Maraschiello explains that when an appropriate screening cascade is conjugated with a late-optimization-phase design to de-risk the selected compounds before they enter the regulatory pre-clinical development phase, the process either ensures the selection of an IND-ready candidate or can lead to the early termination of a selected drug candidate where the impact of cost and time is made clear at the outset. Another important factor in a successful drug candidate screening process is the ability to integrate “development thinking” into the discovery phases and to develop translational approaches aimed at optimizing the clinical trial designs, says Maraschiello. This approach ultimately increases the odds of a successful Phase III clinical trial, Maraschiello points out.

Ultimately, silo thinking and sequential decisional processes within the R&D value chain should be abandoned, Maraschiello states.

“With the technologies at hand and with the multi-disciplinary character of the R&D process, it is increasingly difficult to keep working in data silos either in discovery or in development and between both phases. The R&D process is not a sequential process anymore; it is a virtuous circle going back and forth through the entire value chain to increase the productivity of the R&D process,” Maraschiello says.

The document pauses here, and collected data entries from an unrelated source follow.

/-- Give an extent to drive `d`: into its next slot, whose old entry is first made invalid. -/
def State.giveTo (s : State) (d r xs : Nat) : State :=
  let slot := s.fd F.NVS_DRV_NEXT_slot d
  let s1 := if (Tab.get none (s.drive d).dir slot).isSome then s.dirWrite d slot none else s
  let x := s1.drive d
  let s2 := s1.setDrive d { x with writing := x.writing ++ [(r, xs, slot)] }
  let base := s2.rgBase r + mib2 * xs % max 1 (s2.rgSize r)
  let s3 := (natsFrom 0 x.parts).foldl (fun (t : State) i =>
    t.nvIssue d 1 r xs slot i [slot * 512 + i * (x.chunk / 4096), base + i * x.chunk]) s2
  let s4 := s3.notePoison base mib2
  if slot + 1 < x.n then s4.setFd F.NVS_DRV_NEXT_slot (slot + 1) d
  else if s4.bit F.NVS_CFG_wrap then s4.setFd F.NVS_DRV_NEXT_slot (x.k + 1) d
  else (s4.setDrv d 5).raise 0x163 (unitOf 11 d) 0 true

/-- The next extent of a ring to be given: one to be written again, or the next closed one. -/
def State.nextExtent (s : State) (r : Nat) : Option Nat :=
  let g := s.ring r
  if s.fd F.DRM_RG_CFG_kind r ≠ 2 ∨ s.bit F.DRM_RG_CFG_spill r = false then none
  else match g.redo with
  | x :: _ => some x
  | [] => if mib2 * (g.given + 1) ≤ s.ringWr r then some g.given else none

/-- Rings in round-robin order after the last one served. -/
def State.ringOrder (s : State) : List Nat :=
  let l := s.store.lastRing
  natsFrom (l + 1) (255 - l) ++ natsFrom 0 (l + 1)

/-- Give one extent, if a drive takes one. -/
def State.giveOne (s : State) : State × Bool :=
  match s.ringOrder.find? fun r => (s.nextExtent r).isSome with
  | none => (s, false)
  | some r =>
    let d := if s.nvOk s.store.turn then s.store.turn else 1 - s.store.turn
    match s.nextExtent r with
    | some xs =>
      if s.nvTakes d then
        let g := s.ring r
        let g1 := if g.redo.isEmpty then { g with given := g.given + 1 } else { g with redo := g.redo.drop 1 }
        (((s.setRing r g1).giveTo d r xs).setStore fun v => { v with turn := 1 - d, lastRing := r }, true)
      else (s, false)
    | none => (s, false)

def State.giveAll : Nat → State → State
  | 0, s => s
  | n + 1, s => match s.giveOne with | (t, true) => State.giveAll n t | (t, false) => t

/-- Closed extents go to the drives while these take any; spill stops at shedding and in WATCH (R463, R446). -/
def State.spillGive (s : State) : State := if s.dramOn then State.giveAll 4096 ((s.nvWrap 0).nvWrap 1) else s

/-! ### Writing a ring (R455, R457) -/

/-- A ring is full: the status bit, and, where it becomes so, the event of each channel (R468). -/
def State.ringFull (s : State) (r : Nat) : State :=
  let s1 := (s.setRing r { s.ring r with full := true }).setFd F.DRM_RG_STS_full 1 r
  if (s.ring r).full then s1 else s1.ddrEvents

/-- One whole packet into a ring; false where the ring is full and nothing is written. -/
def State.ringWrite (s : State) (r : Nat) (rs : List Rec) : State × Bool :=
  let n := 16 * rs.length
  let s1 := if s.ringWr r % mib2 ≠ 0 ∧ mib2 < s.ringWr r % mib2 + n then (s.closeExtent r).spillGive else s
  if s1.ringWr r % mib2 = 0 ∧ s1.extentFree r = false then (s1.ringFull r, false)
  else
    let wr := s1.ringWr r
    let s2 := (s1.ringPut r wr rs).setWr r (wr + n)
    let g := { s2.ring r with full := false }
    let g1 := if (wr + n) % mib2 = 0 then { g with first := none } else if wr % mib2 = 0 then { g with first := some s.time } else g
    let s3 := s2.setRing r g1
    (if (wr + n) % mib2 = 0 then s3.spillGive else s3, true)

/-- A writer leaves its ring: the open extent closes (R456). -/
def State.ringLeave (s : State) (r : Nat) : State := ((s.closeExtent r).setWriter r 0).spillGive

/-- EXTENT_CLOSE_TIMEOUT: due DRM_RG_CFG.flush_ms after the open extent's first record. -/
def extentCloseTimeout (r : Nat) (s : State) : State :=
  match (s.ring r).first with
  | none => s
  | some t =>
    if s.fd F.DRM_RG_CFG_kind r = 2 ∧ r < 256 ∧ s.dramOn = true ∧ t + msTicks (s.fd F.DRM_RG_CFG_flush_ms r) ≤ s.time then
      (s.closeExtent r).spillGive
    else s

/-- The Writes of a ring's extents that a drive has not completed count for the ring no more. -/
def State.dropWriting (s : State) (d r : Nat) : State :=
  s.setDrive d { s.drive d with writing := (s.drive d).writing.filter fun w => w.1 != r }

/-- RESET_RING (R459); Writes of the ring that are outstanding then complete for nothing. -/
def resetRing (r : Nat) (s : State) : State :=
  if 256 ≤ r ∨ s.fd F.DRM_RG_CFG_kind r ≠ 2 ∨ (s.ring r).writer ≠ 0 then s.drmCmdSts 3 2
  else
    let s1 := ((s.setWr r 0).setPair .DRM_RG_RD_LO .DRM_RG_RD_HI 0 r).setPair .DRM_RG_SP_LO .DRM_RG_SP_HI 0 r
    (((s1.setRing r Ring.init).dropWriting 0 r).dropWriting 1 r).drmCmdSts 3 1

/-- DRM_RG_RD_WRITE (R458). -/
def drmRgRdWrite (r v : Nat) (s : State) : State :=
  if 256 ≤ r then s
  else if v < s.ringRd r ∨ s.ringWr r < v ∨ v % 16 ≠ 0 then s.setFd F.DRM_RG_STS_cfg_err 1 r
  else (s.setPair .DRM_RG_RD_LO .DRM_RG_RD_HI v r).spillGive

/-! ### Completions (R458, R463, R465) -/

/-- Records of an extent in DRAM that are not PAD: the number, and the timestamp of the first. -/
def countRecs (dram : Memory) : Nat → Nat → Nat → Option Nat → Nat × Option Nat
  | 0, _, n, f => (n, f)
  | k + 1, a, n, f =>
    if (Memory.read 0 dram (a + 3)).toNat = 0x7F then countRecs dram k (a + 16) n f
    else countRecs dram k (a + 16) (n + 1) (match f with | some t => some t | none => some (ofLe (Memory.readN 0 dram (a + 4) 8)))

/-- The directory entry of an extent (R462). -/
def State.dirEntry (s : State) (r xs : Nat) : DirEntry :=
  let base := s.rgBase r + mib2 * xs % max 1 (s.rgSize r)
  let c := countRecs s.dram 131072 base 0 none
  let first := c.2.getD 0
  { xseq := xs, first := first, records := c.1, region := r, epoch := s.fullTime first / 2 ^ 64 % 65536,
    poison := sat 65535 (s.poisonIn base mib2), crc := crc32c (Memory.readN 0 s.dram base mib2) }

/-- SP moves over the extents that are complete (R458). -/
def State.spAdvance (r : Nat) : Nat → State → State
  | 0, s => s
  | n + 1, s =>
    let g := s.ring r
    let x := s.ringSp r / mib2
    if g.done.contains x then
      State.spAdvance r n ((s.setPair .DRM_RG_SP_LO .DRM_RG_SP_HI (mib2 * (x + 1)) r).setRing r { g with done := g.done.filter (· != x) })
    else s

/-- EXTENT_WRITE_COMPLETE: every Write of the extent in a slot has completed. -/
def extentWriteComplete (d slot : Nat) (s : State) : State :=
  let x := s.drive d
  match x.writing.find? fun w => w.2.2 == slot with
  | none => s
  | some (r, xs, _) =>
    if x.cmds.any fun c => c.opcode == 1 && c.slot == slot && c.region == r && c.xseq == xs then s
    else
      let s1 := (s.setDrive d { x with writing := x.writing.filter fun w => w.2.2 != slot }).dirWrite d slot (some (s.dirEntry r xs))
      let s2 := s1.setPair .NVS_DRV_EXT_LO .NVS_DRV_EXT_HI (s1.pair .NVS_DRV_EXT_LO .NVS_DRV_EXT_HI d + 1) d
      let g := s2.ring r
      let s3 := s2.setRing r { g with done := g.done ++ [xs] }
      (State.spAdvance r (g.done.length + 1) s3).spillGive

/-- No drive is usable while a ring spills (R466). -/
def State.nvNone (s : State) : State :=
  let bad := (natsFrom 0 2).all fun d => s.drvState d == 0 || s.drvState d == 3 || s.drvState d == 4
  let spill := (natsFrom 0 256).any fun r => s.fd F.DRM_RG_CFG_kind r == 2 && s.bit F.DRM_RG_CFG_spill r
  if bad && spill then s.raise 0x004 0 0 true else s

/-- An extent is to be given again, in its place in SP order. -/
def State.redoExtent (s : State) (r xs : Nat) : State :=
  let g := s.ring r
  s.setRing r { g with redo := (g.redo.filter fun y => decide (y < xs)) ++ [xs] ++ (g.redo.filter fun y => decide (xs < y)) }

/-- The extents outstanding on a drive are to be written again, and of its commands only those that `keep` names stay (R466). -/
def State.giveBack (s : State) (d : Nat) (keep : NvCmd → Bool) : State :=
  let x := s.drive d
  x.writing.foldl (fun (t : State) w => t.redoExtent w.1 w.2.1) (s.setDrive d { x with cmds := x.cmds.filter keep, writing := [] })

/-- An extent read in progress on a drive fails (R472). -/
def State.readFails (s : State) (d : Nat) : State :=
  match s.store.xr with
  | some x =>
    if x.1 = d then
      (((s.setStore fun v => { v with xr := none }).setFd F.NVS_XR_STS_busy 0).setFd F.NVS_XR_STS_result 3).assertOnce (278 + d)
    else s
  | none => s

/-- A drive's queues are gone: its power, its use or its queues end. -/
def State.driveLost (s : State) (d : Nat) : State := (s.giveBack d fun _ => false).readFails d

/-- A drive becomes DEGRADED: its extents are written again to the other (R465, R466). The manual does not number its causes
(assumption log 39). -/
def State.degrade (s : State) (d : Nat) : State :=
  if s.drvState d = 3 then s
  else
    let (cause, s0) := s.free
    let s2 := s0.giveBack d fun c => c.opcode == 2
    let s3 := ((s2.setDrv d 3).dropLive (unitOf 11 d) 0x163).raise 0x162 (unitOf 11 d) (cause % 2 ^ 32) true
    s3.nvNone.spillGive

/-- NVME_COMPLETION: status 0 success, 1 a media or data-integrity error, others another error, after which the command is given again
(assumption log 40). -/
def nvmeCompletion (d id status : Nat) (s : State) : State :=
  let x := s.drive d
  match x.cmds.find? fun c => c.id == id with
  | none => s
  | some c =>
    if status = 0 then (s.setDrive d { x with cmds := x.cmds.filter fun c => c.id != id }).spillGive
    else if status = 1 then (s.setDrive d { x with cmds := x.cmds.filter fun c => c.id != id }).degrade d
    else
      let cmds := x.cmds.map fun (y : NvCmd) => if y.id = id then { y with aborted := false, since := s.time } else y
      let s1 := s.setDrive d { x with cmds := cmds }
      s1.emit (.nvme d c.opcode [id])

/-- NVME_COMMAND_TIMEOUT (R465), due NVS_CFG.tmo seconds after the command, or after its Abort: the Abort, then the controller reset, where `ready` says that the controller came back. -/
def nvmeCommandTimeout (d id : Nat) (ready : Bool) (s : State) : State :=
  let x := s.drive d
  match x.cmds.find? fun c => c.id == id with
  | none => s
  | some c =>
    let s1 := (s.setFd F.NVS_DRV_ERR_timeouts (s.fd F.NVS_DRV_ERR_timeouts d + 1) d).raise 0x161 (unitOf 11 d) c.opcode
    let recent := match x.resetAt with | some t => decide (s.time < t + msTicks 60000) | none => false
    if s.time < c.since + msTicks (1000 * s.fd F.NVS_CFG_tmo) then s
    else if recent then s1.degrade d
    else if c.aborted = false then
      let cmds := x.cmds.map fun (y : NvCmd) => if y.id = id then { y with aborted := true, since := s.time } else y
      let s2 := (s1.incFd F.NVS_DRV_ERR_aborts d).setDrive d { x with cmds := cmds }
      s2.emit (.nvme d 8 [id])
    else
      let s2 := s1.incFd F.NVS_DRV_ERR_resets d
      if ready then
        let cmds := x.cmds.map fun (y : NvCmd) => { y with aborted := false, since := s.time }
        let s3 := s2.setDrive d { x with cmds := cmds, resetAt := some s.time }
        x.cmds.foldl (fun (t : State) y => t.emit (.nvme d y.opcode [y.id])) s3
      else s2.degrade d

/-- NVME_LINK_LOSS. -/
def nvmeLinkLoss (d : Nat) (s : State) : State :=
  if 2 ≤ d ∨ s.drvState d = 0 ∨ s.domOn (66 + d) = false then s
  else
    let s1 := (s.setFd F.NVS_DRV_STS_gen 0 d).setFd F.NVS_DRV_STS_width 0 d
    if s.drvState d = 4 then s1 else s1.degrade d

/-! ### Initialisation, SMART, commands (R461, R466, R472) -/

/-- A stored entry from its eight numbers. -/
def readEntry (l : List Nat) : Nat × Option DirEntry :=
  let e : DirEntry :=
    { xseq := nth 0 l 1, first := nth 0 l 2, records := nth 0 l 3, region := nth 0 l 4, epoch := nth 0 l 5, poison := nth 0 l 6,
      crc := nth 0 l 7 }
  (nth 0 l 0, some e)

/-- DRIVE_INIT_DONE: writing starts at the first data slot without a valid entry (assumption log 41). -/
def driveInitDone (d : Nat) (env : DriveEnv) (s : State) : State :=
  if 2 ≤ d ∨ s.drvState d ≠ 1 ∨ s.domOn (66 + d) = false then s
  else
    let s1 := (((s.setFd F.NVS_DRV_STS_gen env.gen d).setFd F.NVS_DRV_STS_width env.width d).setFd F.NVS_DRV_STS_qpairs (min 8 env.qpairs) d)
    let n := min (2 ^ 23) (env.blocks * 4096 / mib2)
    let k := (n + 65535) / 65536
    if env.ok = false ∨ env.qpairs < 2 ∨ n ≤ k + 1 then
      let (check, s2) := s1.free
      ((s2.setDrv d 4).raise 0x160 (unitOf 11 d) (check % 2 ^ 32) true).nvNone
    else
      let dir : Tab (Option DirEntry) := env.entries.foldl (fun (t : Tab (Option DirEntry)) l =>
        let e := readEntry l
        if k < e.1 ∧ e.1 < n then Tab.set none t e.1 e.2 else t) []
      let x : Drive := { Drive.init with n := n, k := k, gen := env.storeGen, chunk := min 131072 env.mdts, dir := dir }
      let s2 := (s1.setDrive d x).setFd F.NVS_DRV_SLOTS_n (n - k - 1) d
      let next := (dir.foldl (fun (m : Nat) e => if e.1 = m then m + 1 else m) (k + 1))
      let s3 := ((s2.dropLive (unitOf 11 d) 0x160).dropLive (unitOf 11 d) 0x162).dropLive 0 0x004
      if next < n then ((s3.setFd F.NVS_DRV_NEXT_slot next d).setDrv d 2).spillGive
      else if s3.bit F.NVS_CFG_wrap then ((s3.setFd F.NVS_DRV_NEXT_slot (k + 1) d).setDrv d 2).spillGive
      else (((s3.setFd F.NVS_DRV_NEXT_slot (k + 1) d).setDrv d 5)).raise 0x163 (unitOf 11 d) 0 true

Where the drug discovery and candidate screening process was difficult ten years ago, nowadays, the industry has the increased aptitude to manage pre-clinical and clinical data, which creates a powerful translational and predictive process with the sole purpose of reaching the patient faster and better, Maraschiello adds.

Meanwhile, Tiago notes that, aside from quality and throughput challenges, the one thing hurting and frustrating drug developers more than anything else is the late-stage failure of a candidate that has exquisite target activity but which fails due to other attributes, such poor manufacturability or stability.

“While the activity of your candidate at the target is a critical determinant of its therapeutic and market potential, it isn’t the only one. There are many other attributes that need deep and comprehensive consideration—particle size, shape, structure, surface properties, and thermal stability, for example,” Tiago states. These characteristics can impact behavior as diverse as reaction and dissolution, flowability, compressibility, and efficacy, and because of their impact, these characteristics need consideration as early as possible in development.

“In the case of protein-based therapeutics, stability considerations are particularly important. For example, if a protein is structurally unstable, it can undergo conformational changes that reduce binding and therapeutic efficacy. Similarly, colloidal instability within the final formulation of a protein-based therapy can lead to protein aggregate formation, which could impact delivery or even be immunogenic,” Tiago explains.

With such a complex range of attributes to navigate, developers must, therefore, use complementary and orthogonal analytical technologies to provide a full understanding of their candidates. A helpful suite of tools could include dynamic light scattering for colloidal stability evaluation, differential scanning calorimetry for structural stability measurements, and a host of other complimentary techniques, according to Tiago. Planning an orthogonal strategy is another challenge in and of itself, however. Considerations for an orthogonal strategy include:

Such considerations require a level of knowledge and expertise that spans multiple domains and is, as noted previously, in significantly short supply, Tiago emphasizes. Contract research organizations (CROs), for instance, have been stepping up to support bio/pharmaceutical organizations to navigate these key questions.

“Essentially, [CROs] are filling the industry void of specialized expertise and concentrating it in a manner that can best support drug developers. Analytical instrument providers are also helping here, providing timely and extensive advice on optimal study design and being open about the need for orthogonality in early screening. This combination, ultimately, creates a more collaborative environment—one that is carving a smoother, more strategic path to drug discovery success,” Tiago concludes.